This is a guest post by friend of Common Craft, Darren Barefoot. He's a writer, marketer, Canadian and a big hockey fan.
During a hockey game in March, 2010, Boston Bruins defenseman Zdeno Chara drove Montreal Canadians forward Max Pacioretty into the stanchion that separates the player's benches. Nearly a year later, it still looks like a brutal hit as Pacioretty 's head bounced off the corner of the boards. Chara received a five-minute penalty and ejected from the game. Pacioretty was sent to the hospital.
The next day, Mike Murphy, the NHL's vice-president of hockey operations released a statement about the incident. To the confusion of many fans, he chose not to further punish Chara for the hit. Murphy used a common generalization for the incident, explaining that it was "a hockey play". There was no further comment from league officials on the polarizing incident, but the sports media was host to an orgy of outrage and consternation.
The NHL's pronouncement from on-high was typical of how professional sports leagues addressed questions of the "supplementary discipline of players". They hold discplinary meetings in private, and emphasize expediancy over transparency. Traditionally, the less discussion there is of such incidents, the better.
Last summer, the NHL hired a new chief discplinarian, former player Brendan Shanahan. Fans knew Shanahan's predecessor as sometimes controversial and secretive, and so the new sherriff in town promised "a clean slate" and "fresh eyes".
The tale of the disciplinary tape
Among the changes that Shanahan has implemented, one stands out as a radical departure from the professional sports league status quo. Every time the NHL hands down a suspension--there have been 32 suspensions thus far--Shanahan records a short, explanatory video that the NHL shares with players, team staff and fans.
The videos are not only extraordinary for the way Shanahan openly discusses the NHL's rationale for a particular decision, but they're also terrific examples of coherent, precise explanation. Here's a recent example:
Shanahan introduces each video (he has some experience as a pitchman), and then offers a play-by-play of the infraction. He uses the typical tools of the sports broadcaster to break down an incident. He shows the play in slow-motion from a variety of angles, and highlights details of players involved.
Shanahan takes care to balance the hockey lingo with straightforward language. In the above video clip, he describes how:
Carcillo chips the puck behind Gilbert at the Edmonton blue line, creating a race toward the end boards. This is a 50-50 puck that either player can win, and in such cases a reasonable amount of physical contact is permissable as the players jostle for position.
The new or casual hockey fan may not know phrases like "chips the puck" or "50-50 puck", but the careful language makes it easy even for the non-fan to understand what happened. Shanahan is also careful to contextualize the incident, describing the game situation, previous antagonism between players, injuries sustained and other contributing factors.
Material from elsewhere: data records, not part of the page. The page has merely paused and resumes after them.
-- ==== Sys2Proof/Word.lean ====
section
/-! DEFINITION. The word types of the engine and of its interface (00_scope.md R5, R8, R9).
An `SW`-bit value is held in the widest container the spec allows, 256 bits, with zeros above bit `SW - 1`
(DESIGN CHOICE, safe, notes/assumptions/2.md). -/

namespace Sys2Proof

/-- A pin identifier, a bit index or a chain length: 8 bits (R8, R9, R20). -/
abbrev Byte := BitVec 8

/-- A command word, or one of the 16-bit registers `CUR`, `CNT`, `FAULT_CMD`, `FAULT_COUNT` (R9, R26). -/
abbrev CmdWord := BitVec 16

/-- The configuration operand `CFG` (R55). -/
abbrev CfgWord := BitVec 32

/-- The container of an `SW`-bit value: `R`, `DATA`, `RESULT` (R5: `SW <= 256`). -/
abbrev Data := BitVec 256

end Sys2Proof
end

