-- ==== Sys2Proof/Syntax.lean ====
section
/-! DEFINITION. The commands of `SREG-PUSH/1` (R2, R57), one constructor per row of the opcode table, each with the
operands of its assembler line (R64); and the three values that one transaction on the command port carries (R52). -/

namespace Sys2Proof

/-- The eight commands (R2). Index, pin and length operands are the 8-bit fields of R54 and R55, `value` and `v` are
the value operand of R56. -/
inductive Instr where
  /-- `init ds, shcp, stcp, L, value` (R66). -/
  | init (ds shcp stcp l : Byte) (value : Data)
  /-- `testbit i` (R72). -/
  | testBit (i : Byte)
  /-- `testall` (R73). -/
  | testAll
  /-- `writebit i, v` (R74). -/
  | writeBit (i : Byte) (v : Data)
  /-- `invertbit i` (R75). -/
  | invertBit (i : Byte)
  /-- `writebits v` (R87). -/
  | writeBits (v : Data)
  /-- `latchlow` (R85). -/
  | latchLow
  /-- `latchhigh` (R86). -/
  | latchHigh
deriving DecidableEq, Repr

/-- One transaction on the command port (R52): the command word and the two operand buses. -/
structure Command where
  cmd  : CmdWord
  data : Data
  cfg  : CfgWord
deriving DecidableEq, Repr

end Sys2Proof
end

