-- ==== Sys2Proof/Machine/Ops.lean ====
section
/-! DEFINITION. The named operations over the state: the platform's pin table, the inputs of a step, acceptance,
fault entry and reset, and the writes of the registers. -/

namespace Sys2Proof.Machine

/-! ### The platform's pin table (R27), a sparse list of the pins that are not as at power-on -/

/-- `MODE[p]` and `LEVEL[p]`; a pin that is not listed is as at power-on (R27, R135). -/
def pinRead : List (Nat × PinState) → Nat → PinState
  | [], _ => PinState.powerOn
  | (k, v) :: rest, p => if k = p then v else pinRead rest p

/-- The entry of a pin, left out when it is as at power-on. -/
def pinEntry (p : Nat) (v : PinState) (rest : List (Nat × PinState)) : List (Nat × PinState) :=
  if v = PinState.powerOn then rest else (p, v) :: rest

/-- Writing both parts of one pin's state, the list kept in canonical form. -/
def pinWrite : List (Nat × PinState) → Nat → PinState → List (Nat × PinState)
  | [], p, v => pinEntry p v []
  | (k, u) :: rest, p, v =>
    if p < k then pinEntry p v ((k, u) :: rest)
    else if p = k then pinEntry p v rest
    else (k, u) :: pinWrite rest p v

/-- The keys rise strictly from `lo`, are pin identifiers, and no entry is as at power-on. -/
def pinsWfFrom (lo : Nat) : List (Nat × PinState) → Bool
  | [] => true
  | (k, v) :: rest => decide (lo ≤ k) && decide (k < 256) && decide (v ≠ PinState.powerOn) && pinsWfFrom (k + 1) rest

/-- The canonical form of the pin table. -/
def pinsWf (l : List (Nat × PinState)) : Bool := pinsWfFrom 0 l

/-- `MODE[p]` (R27). -/
def pinMode (s : State) (p : Byte) : PinMode := (pinRead s.pins p.toNat).mode

/-- `LEVEL[p]` (R27). -/
def pinLevel (s : State) (p : Byte) : Level := (pinRead s.pins p.toNat).level

/-- The level that a `PinWrite` sets (R13). -/
def levelOf (b : Bool) : Level := if b then .high else .low

/-- What a platform call leaves on its pin (R27): a failed call the level `X`, `PinConfig` the mode `OUTPUT`,
`PinWrite` its level. -/
def pinAfter (e : Event) (old : PinState) : PinState :=
  if e.ok then
    match e.call with
    | .config _ => { old with mode := .output }
    | .write _ lvl => { old with level := levelOf lvl }
  else { old with level := .x }

/-- The pin table after one event of the trace (R27). -/
def applyEvent (pins : List (Nat × PinState)) (e : Event) : List (Nat × PinState) :=
  pinWrite pins (callPin e.call).toNat (pinAfter e (pinRead pins (callPin e.call).toNat))

/-- The pin table after a trace, from power-on (R27, R30). -/
def pinsOfTrace (tr : List Event) : List (Nat × PinState) := tr.foldl applyEvent []

/-! ### The inputs of a step (R31, R32) -/

/-- The input `rst` of this step (R31). -/
def rstNow (s : State) : Bool := s.rst.headD false

/-- The command on the port in this step, when `cmd_valid = 1` (R32). -/
def presented (s : State) : Option Command :=
  match s.host with
  | .present c :: _ => some (onBus s.width c)
  | _ => none

/-- A step without a command is over when the step is; a presented command stays until it is accepted (R144). -/
def hostAfterStep : List HostMove → List HostMove
  | .wait :: rest => rest
  | moves => moves

/-- What every step does: it uses up its own `rst` input and the host's step without a command, and its outputs
`resp_valid` and `io_valid` are 0 unless it sets them (R32, R63, R81). -/
def tick (s : State) : State :=
  { s with rst := s.rst.tail, host := hostAfterStep s.host, respValid := false, ioCall := none }

/-- The port's command is taken (R61): it is accepted once and the host may present the next. -/
def takeCommand (s : State) : State := { s with host := s.host.tail }

/-- The answer `io_fail` to the call of this step (R29). -/
def ioFailNow (s : State) : Bool :=
  match s.ioFail with
  | b :: _ => b
  | [] => Config.platformFails s.trace.length

/-! ### Acceptance and completion (R61 to R63) -/

/-- The first two lines of `Dispatch` (R62): `CUR <- cmd`, `CNT <- 0`. -/
def acceptWord (w : CmdWord) (s : State) : State := { s with cur := w, cnt := 0 }

/-- Completion in the acceptance step (R63, R71). -/
def complete (s : State) : State := { s with seq := .idle, respValid := true }

/-- `RUN(ops)`, or `IDLE` when no micro-operation is left (R26, R81). -/
def seqOf : List MicroOp → Seq
  | [] => .idle
  | op :: rest => .run op rest

/-- `SEQ <- RUN(ops)` (R66, R78). -/
def startSeq (ops : List MicroOp) (s : State) : State := { s with seq := seqOf ops }

/-! ### Fault entry and reset -/

/-- Fault entry (R121). -/
def raiseFault (c : Cause) (count : BitVec 16) (s : State) : State :=
  { s with cause := c, faultCmd := s.cur, faultCount := count, seq := .faulted, respValid := true }

/-- The reset action (R132), the only way out of `FAULTED` (R123). The pins, the trace and the inputs still to come
are not the engine's registers and keep their values (R133). -/
def resetAction (s : State) : State :=
  { s with
    seq := .idle, cur := 0, cnt := 0
    configured := false, cause := .none
    faultCmd := 0, faultCount := 0
    mirror := none, cfgDs := none, cfgShcp := none, cfgStcp := none, cfgL := none, result := none
    respValid := false, ioCall := none }

/-! ### Register writes -/

/-- `R <- v` (R12). -/
def setMirror (v : Data) (s : State) : State := { s with mirror := some v }

/-- `RESULT <- v` (R25). -/
def setResult (v : Data) (s : State) : State := { s with result := some v }

/-- INIT's writes of the chain configuration, and `STATUS.CONFIGURED <- 1` (R66). -/
def configure (ds shcp stcp l : Byte) (s : State) : State :=
  { s with cfgDs := some ds, cfgShcp := some shcp, cfgStcp := some stcp, cfgL := some l, configured := true }

/-! ### The acceptance checks (R119), by the form of the command -/

/-- `NOT_INITIALIZED` unless `CONFIGURED = 1` (R113). -/
def checkConfigured (s : State) : Option Cause :=
  if s.configured then none else some .notInitialized

/-- `NOT_INITIALIZED`, then `INVALID_INDEX` (R113, R117). -/
def checkIndex (i : Byte) (s : State) : Option Cause :=
  if s.configured then
    if shiftWidth s ≤ indexOperand i then some .invalidIndex else none
  else some .notInitialized

/-- INIT's checks: `ALREADY_INITIALIZED`, `INVALID_CHAIN_LENGTH`, `INVALID_PIN_ASSIGNMENT` (R114, R115, R116). -/
def checkInit (ds shcp stcp l : Byte) (s : State) : Option Cause :=
  if s.configured then some .alreadyInitialized
  else if l = 0 ∨ s.width.bits < 8 * l.toNat then some .invalidChainLength
  else if ds = shcp ∨ ds = stcp ∨ shcp = stcp then some .invalidPinAssignment
  else none

/-- The acceptance step after the word is known to be legal (R62): `CUR` and `CNT`, the check, then a check fault
(whose `FAULT_COUNT` is 0) or the command's body. -/
def dispatch (w : CmdWord) (check : State → Option Cause) (body : State → State) (s : State) : State :=
  match check (acceptWord w s) with
  | some c => raiseFault c 0 (acceptWord w s)
  | none => body (acceptWord w s)

end Sys2Proof.Machine
end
Finally, he wraps up each three or four-minute video with a bullet point summary, as if he's just presented a set of PowerPoint slides on a new HR program at Dunder Mifflin.
The NHL has also begun to make more instructional videos public. Here's one called "Clean Hard Hits and Good Decision Plays" that aspires to show players and fans how to avoid appearing in the more punitive videos.
Heretics in the church of sport
If you're not somebody with a season tickets or a jersey section in your closet, these may simply seem like well-made if ordinary illustrative videos. They are that, but they're also a kind of heresy in professional sports. No other professional sports league has publicly produced videos like this to explain league rules and how they're broken. The NBA officials seem to be paying attention, though. They recently released a video rather defensively titled "Wade Winner Legal" to address criticisms that Dwayne Wade traveled on a game-winning shot.
They've proved to be an antidote to a lot of the plague of speculation and hyper-analysis that occurs in the sports media. Bruce Ciskie, writing for SB Nation, discusses the impact the 'Shanaban videos' (as they've come to be called) have had on fans and players:
I thought a two-game ban on Minnesota's Pierre-Marc Bouchard was patently ridiculou...But even in a situation where I disagreed with Shanahan, it's hard to say that his video didn't lay out a pretty strong case for the move he decided to make.
The videos are also working because the players are paying attention. I'll say it again. In a preseason that lasted less than two weeks, Shanahan's department was forced to do ten videos, nine of which involved decisions to suspend players for incidents.
In nearly two months of the regular season, the same group has issued eight suspensions.
In discussing why they introduced the videos, Shanahan cites the role of video in player instruction generally:
This generation of players, you can tell them a message, but what they really want to do is see it. This is how they’re coached. They get called in, and they don’t get a lecture, they get shown a video. It’s how they are trained and taught. It’s not enough for them to read a memo anymore.
Shanahan's comments apply to this generation of fans, as well, who are as literate with video as their parents were with words. The NHL videos are great examples of explanation in action. They combine the best of sports media with the best aspects of explanation--context, audience analysis, reptition and summation. They're great inspiration for today's communicators.